Heat Treatment for Enhancing Ir-Based Catalysts Enclosed in a Carbon Layer for Electrochemical Oxygen Evolution Reaction

Electrochemical water splitting is one of the environmentally friendly methods to produce H2 gas. However, the low cost-competitiveness of water electrolysis compared to other methods, including H2 production from natural gas, is a main hurdle for its commercial use. Therefore, continuous efforts need to be put into water electrolysis systems for improving their energy efficiency, and the development of more active and durable electrocatalysts is one of the critical requirements. This study introduces a simple synthetic procedure of iridium oxide (IrOx) nanoparticles covered by thin carbon shells and the methods to modulate the oxidation states of IrOx and the thickness of carbon shells.

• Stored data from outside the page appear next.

/-- Nothing but the block's own state and the timer changes. -/
theorem emitsFit_none {s t : State} (htrace : t.trace = s.trace) (henv : env s = env t)
    (hblock : t.currentBlock = s.currentBlock) (hbuf : t.buf = s.buf) : EmitsFit s t := by
  refine ⟨[], emits_none htrace henv, fun hc => ⟨?_, commitsFit_of_no_commit (by simp)⟩⟩
  have hp : t.params = s.params := (congrArg Env.params henv).symm
  have hnv : t.nv = s.nv := (congrArg Env.nv henv).symm
  rwa [Core, BlockAligned, BufferSized, hp, hblock, hbuf, hnv]

theorem emitsFit_sendAll (bs : List Byte) (s : State) : EmitsFit s (sendAll bs s) :=
  ⟨_, emits_sendAll bs s, fun hc => ⟨hc, commitsFit_of_no_commit (by simp)⟩⟩

theorem emitsFit_armTimeout (s : State) : EmitsFit s (armTimeout s) :=
  ⟨_, emits_one (a := .armTimeout) rfl rfl, fun hc => ⟨hc, commitsFit_of_no_commit (by simp)⟩⟩

theorem core_spoilBlock {s : State} (hc : Core s) : Core (spoilBlock s) := by
  obtain ⟨halign, hsize, hwf⟩ := hc
  exact ⟨halign, hsize, wf_spoilBlock hwf⟩

theorem core_storeBlock {s : State} (hc : Core s) : Core (storeBlock s) := by
  obtain ⟨halign, hsize, hwf⟩ := hc
  exact ⟨halign, hsize, wf_storeBlock hwf⟩

theorem emitsFit_spoiled {s : State} (h : nextAnswer s ≠ .ok) : EmitsFit s (spoilBlock (issueCommit s)) :=
  ⟨_, emits_commit_spoiled h, fun hc =>
    ⟨core_spoilBlock (s := issueCommit s) hc, commitsFit_of_core hc (by simp)⟩⟩

theorem emitsFit_raiseWriteFault (s : State) : EmitsFit s (raiseWriteFault s) := emitsFit_none rfl rfl rfl rfl

theorem emitsFit_cutInCrossing {s : State} (h : nextAnswer s ≠ .ok) : EmitsFit s (cutInCrossing s) :=
  EmitsFit.trans (t := sendXoff s) ⟨_, emits_sendXoff s, fun hc => ⟨hc, commitsFit_of_no_commit (by simp)⟩⟩
    (emitsFit_spoiled (s := sendXoff s) h)

theorem emitsFit_finishedState {s : State} (h : nextAnswer s = .ok) : EmitsFit s (finishedState s) :=
  ⟨_, emits_finishedState h, fun hc =>
    ⟨finishedState_eq s ▸ core_storeBlock hc, commitsFit_of_core hc (by simp [finishActions])⟩⟩

theorem PayloadRun.emitsFit {s u : State} {as : List Action} (h : PayloadRun s as u) : EmitsFit s u :=
  ⟨as, h.emits, h.core⟩

theorem finish_emitsFit (s : State) : (finish s).Sat (EmitsFit s) (EmitsFit s) (EmitsFit s) := by
  refine (finish_sat s).imp ?_ ?_ ?_
  · rintro t ⟨hok, rfl⟩
    exact emitsFit_finishedState hok
  · rintro t ⟨hn, rfl⟩
    exact (emitsFit_spoiled (by simp [hn])).trans (emitsFit_raiseWriteFault _)
  · rintro t ⟨hn, rfl⟩
    exact emitsFit_spoiled (by simp [hn])

theorem emitsFit_lineRestart (s : State) : EmitsFit s (lineRestart s) := emitsFit_none rfl rfl rfl rfl

/-- The flow of a data record: its payload, then the line restart (R141, R142). -/
def dataFlow (a : Addr) (bs : List Byte) (s : State) : Flow :=
  (applyPayload a bs s).andThen fun s => .go (lineRestart s)

theorem exec_recData_dataFlow {s : State} (hi lo : Byte) (data : List Byte) (h : polls s.fsm = true) :
    exec (.recData hi lo data) s = (dataFlow (recordAddress hi lo) data s).toOutcome :=
  exec_recData hi lo data h

/-- A payload that goes on to its end ends in the line restart. -/
theorem dataFlow_go {a : Addr} {bs : List Byte} {s u : State} (h : applyPayload a bs s = .go u) :
    dataFlow a bs s = .go (lineRestart u) := by
  rw [dataFlow, h, Flow.go_andThen]

/-- Everything a data record can do. -/
theorem dataFlow_sat (a : Addr) (bs : List Byte) (s : State) :
    (dataFlow a bs s).Sat (fun t => ∃ u, (∃ as, PayloadRun s as u) ∧ applyPayload a bs s = .go u ∧ t = lineRestart u)
      (fun t => ∃ u, (∃ as, PayloadRun s as u) ∧ nextAnswer u = .writeFault ∧ t = raiseWriteFault (cutInCrossing u))
      (fun t => ∃ u, (∃ as, PayloadRun s as u) ∧ nextAnswer u = .never ∧ t = cutInCrossing u) := by
  have hruns := applyPayload_runs a bs s
  unfold dataFlow
  cases hf : applyPayload a bs s with
  | go u =>
    rw [hf] at hruns
    exact ⟨u, hruns, rfl, rfl⟩
  | ends t =>
    rw [hf] at hruns
    exact hruns
  | stuck t =>
    rw [hf] at hruns
    exact hruns

theorem dataFlow_emitsFit (a : Addr) (bs : List Byte) (s : State) :
    (dataFlow a bs s).Sat (EmitsFit s) (EmitsFit s) (EmitsFit s) := by
  refine (dataFlow_sat a bs s).imp ?_ ?_ ?_
  · rintro t ⟨u, ⟨as, hrun⟩, -, rfl⟩
    exact hrun.emitsFit.trans (emitsFit_lineRestart u)
  · rintro t ⟨u, ⟨as, hrun⟩, hn, rfl⟩
    exact (hrun.emitsFit.trans (emitsFit_cutInCrossing (by simp [hn]))).trans (emitsFit_raiseWriteFault _)
  · rintro t ⟨u, ⟨as, hrun⟩, hn, rfl⟩
    exact hrun.emitsFit.trans (emitsFit_cutInCrossing (by simp [hn]))

end Sys2Proof.Machine
end

section
/-! What a step on an event can do, said once (R134, R135, R144, R145): the event is prepared for, and then the step only restarts
or advances the line, reports a bad sum, finishes the session, or applies a payload. -/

The postheat treatment results in the transformation of metallic Ir to Ir4+ in IrOx and oxidative thinning of carbon shells. The synthesized IrOx catalysts are investigated for the electrochemical oxygen evolution reaction (OER). This study covers how the oxidation states of IrOx nanoparticles and carbon shells affect the performance and durability of the OER. Under the optimal conditions of both variables, a current density of 1 A·cm–2 is obtained at a cell voltage of 1.62 V from a single cell of proton exchange membrane water electrolysis (PEMWE).